§ INSTRUCTIONS TO FOLLOW: For the listing that follows, give again exactly the lines from the one with "value of RP. -/" to the one with "theorem State.withRP_blockIncrement (i", including both.

§ DATA LISTING:
/-- R90: the carry as the byte VF receives. -/
theorem flagByte_addCarry (a b : Byte) :
    flagByte (addCarry a b).flag = if a.toNat + b.toNat > 0xFF then 1 else 0 := by
  simp only [flagByte_eq_ite, addCarry, decide_eq_true_eq]

/-- Settles O21: the word is the encoder's; the values are those of `addCarry` through the shared write of a result
and its flag, whose order makes VF the carry also when x = 0xF. -/
theorem addWithCarryOut : Obligations.AddWithCarryOut := by
  intro x y s
  have hword : BitVec.ofNat 16 (0x8004 + 0x100 * x.val + 0x10 * y.val) = encode (.addReg x y) := by
    rw [encode, wordXYN_eq_ofNat]
    congr 1
    simp only [BitVec.reduceToNat]
    omega
  refine ⟨hword ▸ decodeWord_encode_addReg x y, _, rfl, fun hx => ?result, ?carry, rfl,
    s.onlyChanges_setVThenFlag_advance x (addCarry (s.getV x) (s.getV y))⟩
  case result =>
    calc ((s.setVThenFlag x (addCarry (s.getV x) (s.getV y))).getV x).toNat
      _ = (addCarry (s.getV x) (s.getV y)).value.toNat := by rw [State.getV_setVThenFlag_result _ _ _ hx]
      _ = ((s.getV x).toNat + (s.getV y).toNat) % 256 := by rw [addCarry_value, BitVec.toNat_add]
  case carry =>
    calc (s.setVThenFlag x (addCarry (s.getV x) (s.getV y))).getV vf
      _ = flagByte (addCarry (s.getV x) (s.getV y)).flag := State.getV_setVThenFlag_vf _ _ _
      _ = if (s.getV x).toNat + (s.getV y).toNat > 0xFF then 1 else 0 := flagByte_addCarry _ _

end Machine
end Sys2Proof
end

section
/-! PROOFS. Display clear (spec/43_display.md R105, R106). -/

namespace Sys2Proof.Machine

/-- The frame of an instruction that replaces the framebuffer through its write port (R105) and goes on to the next
word. -/
theorem State.onlyChanges_drawFrame_advance (s : State) (f : Framebuffer) :
    OnlyChanges (fun p => p = .RP ∨ p = .pc ∨ ∃ k, p = .cell k) s (s.drawFrame f).advance := by
  intro p hp
  cases p with
  | RP => exact absurd (.inl rfl) hp
  | pc => exact absurd (.inr (.inl rfl)) hp
  | cell k => exact absurd (.inr (.inr ⟨k, rfl⟩)) hp
  | _ => exact rfl

/-- Settles O32: CLS draws the blank frame, and a drawn frame sets RP whatever stood in the framebuffer before. -/
theorem clearDisplay : Obligations.ClearDisplay := by
  refine ⟨by decide, fun s => ⟨(s.drawFrame Framebuffer.blank).advance, rfl, fun k => ?cells, ?redraw, ?pc,
    s.onlyChanges_drawFrame_advance Framebuffer.blank⟩⟩
  case cells =>
    calc (s.drawFrame Framebuffer.blank).advance.cell k
      _ = Framebuffer.blank.cell k := by rw [State.advance_cell, State.drawFrame_cell]
      _ = false := Framebuffer.cell_blank k
  case redraw => rw [State.advance_RP, State.drawFrame_RP]
  case pc => rw [State.advance_pc, State.drawFrame_pc]

end Sys2Proof.Machine
end

section
/-! PROOFS. The redraw-pending flag (spec/70_reset_and_hazards.md R150): no meaning reads RP, so replacing RP before an
instruction and replacing it after give the same outcome, but where 00E0 and DXYN set it. -/

namespace Sys2Proof.Machine

/-- The machine with another value of RP. -/
def State.withRP (s : State) (b : Bool) : State := { s with RP := b }

/-- An outcome with a function applied to its next state. -/
def mapNext (f : State → State) (o : Host.Outcome State Fault Refusal) : Host.Outcome State Fault Refusal :=
  match o with
  | .next t => .next (f t)
  | .fault r => .fault r
  | .refused r => .refused r

/-- The instructions that use the framebuffer's write port, which sets RP (R105). -/
def setsRP (i : Instr) : Bool :=
  match i with
  | .cls => true
  | .drw _ _ _ => true
  | _ => false

@[simp] theorem mapNext_next (f : State → State) (t : State) : mapNext f (.next t) = .next (f t) := rfl

section
variable (s : State) (b : Bool)

@[simp] theorem State.withRP_RP : (s.withRP b).RP = b := rfl
@[simp] theorem State.withRP_self : s.withRP s.RP = s := rfl
@[simp] theorem State.withRP_clearOutputs : (s.withRP b).clearOutputs = s.clearOutputs.withRP b := rfl
@[simp] theorem State.withRP_tick : (s.withRP b).tick = s.tick.withRP b := rfl
@[simp] theorem State.withRP_lowestHeld : (s.withRP b).lowestHeld = s.lowestHeld := rfl

theorem State.withRP_skipIf (c : Bool) : (s.withRP b).skipIf c = (s.skipIf c).withRP b := by
  cases c <;> rfl

theorem State.withRP_blockIncrement (i : Word) (x : Reg) :
    (s.withRP b).blockIncrement i x = (s.blockIncrement i x).withRP b := by
  rw [State.blockIncrement, State.blockIncrement, apply_ite (State.withRP · b)]
  rfl

theorem State.withRP_rndTaken : (s.withRP b).rndTaken = s.rndTaken.withRP b := by
  obtain ⟨_, _, rndIn, _, _, _⟩ := s
  cases rndIn <;> rfl

theorem State.withRP_storeBytes (i : Word) (k : Nat) (bs : List Byte) :
    (s.withRP b).storeBytes i k bs = (s.storeBytes i k bs).withRP b := by
  induction bs generalizing s k with
  | nil => rfl
  | cons v _ ih => exact ih (s.memWrite (i.toNat + k) v) (k + 1)

theorem State.withRP_loadInto (i : Word) (rs : List Reg) :
    (s.withRP b).loadInto i rs = (s.loadInto i rs).withRP b := by
  induction rs generalizing s with
  | nil => rfl
  | cons r _ ih => exact ih (s.setV r (s.memRead (i.toNat + r.val)))

/-- Every instruction does the same whatever RP holds; RP after it is 1 for 00E0 and DXYN and otherwise what it was. -/
theorem exec_withRP (i : Instr) : exec i (s.withRP b) = mapNext (·.withRP (setsRP i || b)) (exec i s) := by
  cases i with
  | call =>
    rw [exec, execCall, exec, execCall, apply_ite (mapNext _)]
    rfl
  | ret =>
    rw [exec, execRet, exec, execRet, apply_ite (mapNext _)]
    rfl
  | seImm | sneImm | seReg | sneReg | skp | sknp => exact congrArg Host.Outcome.next (s.withRP_skipIf b _)
  | rnd =>
    rw [exec, execRnd, State.withRP_rndTaken]
    rfl
  | ldVxK =>
    rw [exec, execLdVxK, State.withRP_lowestHeld, exec, execLdVxK]
    cases s.lowestHeld <;> rfl
  | ldB =>
    rw [exec, execLdB, State.withRP_storeBytes]
    rfl
  | storeRegs =>
    rw [exec, execStoreRegs, State.withRP_storeBytes, State.withRP_blockIncrement]
    rfl
  | loadRegs =>
    rw [exec, execLoadRegs, State.withRP_loadInto, State.withRP_blockIncrement]
    rfl
  | _ => rfl

end

/-- A state that is unchanged by replacing RP has the replacing value. -/
theorem State.RP_eq_of_next_eq {t : State} {b : Bool}
    (h : (.next t : Host.Outcome State Fault Refusal) = .next (t.withRP b)) : t.RP = b :=
  (congrArg (·.RP) (Host.Outcome.next.inj h)).trans (t.withRP_RP b)

/-- RP after an instruction: `exec_withRP` at the value RP already has. -/
theorem exec_RP {i : Instr} {s t : State} (h : exec i s = .next t) : t.RP = (setsRP i || s.RP) := by
  have hsame := exec_withRP s s.RP i
  rw [State.withRP_self, h] at hsame
  exact State.RP_eq_of_next_eq hsame

/-- A step does the same for every value of RP, and it sets RP for all of them or keeps each. -/
theorem step_withRP {s t : State} (h : step s = .next t) :
    ∃ sets : Bool, ∀ b, step (s.withRP b) = .next (t.withRP (sets || b)) := by
  obtain ⟨e, hdec, rfl⟩ | ⟨i, u, hdec, hexec, rfl⟩ := step_cases h
  · exact ⟨false, fun b => step_of_unrecognized (s := s.withRP b) hdec⟩
  · refine ⟨setsRP i, fun b => ?_⟩
    simp only [step_of_recognized (s := s.withRP b) hdec, State.withRP_clearOutputs, exec_withRP, hexec, mapNext_next,
      State.withRP_tick]

/-- Settles O36: RP occurs in a step only where `setsRP` puts it, so a step's outcome is fixed but for RP, and RP goes
down by the host's clear alone. -/
theorem redrawFlagIsAHandshakeOnly : Obligations.RedrawFlagIsAHandshakeOnly := by
  refine ⟨State.clearRP_RP, fun x y n s t h => ?draws, fun s t h hs => ?kept, fun s t b h => ?unread⟩
  case draws => exact h.elim exec_RP exec_RP
  case kept =>
    obtain ⟨sets, hstep⟩ := step_withRP h
    have hsame : step s = .next (t.withRP (sets || s.RP)) := hstep s.RP
    rw [State.RP_eq_of_next_eq (h.symm.trans hsame), hs, Bool.or_true]
  case unread =>
    obtain ⟨sets, hstep⟩ := step_withRP h
    exact ⟨sets || b, hstep b⟩

end Sys2Proof.Machine
end

section
/-! PROOFS. The decoder and the encoder against each other and against the opcode map (spec/30_encoding.md R59 to
R67). -/

namespace Sys2Proof

/-! Decoding an encoded instruction. -/

theorem decode0_wordNNN {nnn : Addr12} (h : WellFormed (.sys nnn) = true) : decode0 (wordNNN 0 nnn) = .sys nnn := by
  simp only [WellFormed, Bool.and_eq_true, bne_iff_ne] at h
  have hcls : wordNNN 0 nnn ≠ 0x00E0#16 := fun e => h.1 ((nnnOf_wordNNN 0 nnn).symm.trans (congrArg nnnOf e))
  have hret : wordNNN 0 nnn ≠ 0x00EE#16 := fun e => h.2 ((nnnOf_wordNNN 0 nnn).symm.trans (congrArg nnnOf e))
  rw [decode0, if_neg hcls, if_neg hret, nnnOf_wordNNN]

§ YOUR SOLUTION:
/-- The machine with another value of RP. -/
def State.withRP (s : State) (b : Bool) : State := { s with RP := b }

/-- An outcome with a function applied to its next state. -/
def mapNext (f : State → State) (o : Host.Outcome State Fault Refusal) : Host.Outcome State Fault Refusal :=
  match o with
  | .next t => .next (f t)
  | .fault r => .fault r
  | .refused r => .refused r

/-- The instructions that use the framebuffer's write port, which sets RP (R105). -/
def setsRP (i : Instr) : Bool :=
  match i with
  | .cls => true
  | .drw _ _ _ => true
  | _ => false

@[simp] theorem mapNext_next (f : State → State) (t : State) : mapNext f (.next t) = .next (f t) := rfl

section
variable (s : State) (b : Bool)

@[simp] theorem State.withRP_RP : (s.withRP b).RP = b := rfl
@[simp] theorem State.withRP_self : s.withRP s.RP = s := rfl
@[simp] theorem State.withRP_clearOutputs : (s.withRP b).clearOutputs = s.clearOutputs.withRP b := rfl
@[simp] theorem State.withRP_tick : (s.withRP b).tick = s.tick.withRP b := rfl
@[simp] theorem State.withRP_lowestHeld : (s.withRP b).lowestHeld = s.lowestHeld := rfl

theorem State.withRP_skipIf (c : Bool) : (s.withRP b).skipIf c = (s.skipIf c).withRP b := by
  cases c <;> rfl

theorem State.withRP_blockIncrement (i : Word) (x : Reg) :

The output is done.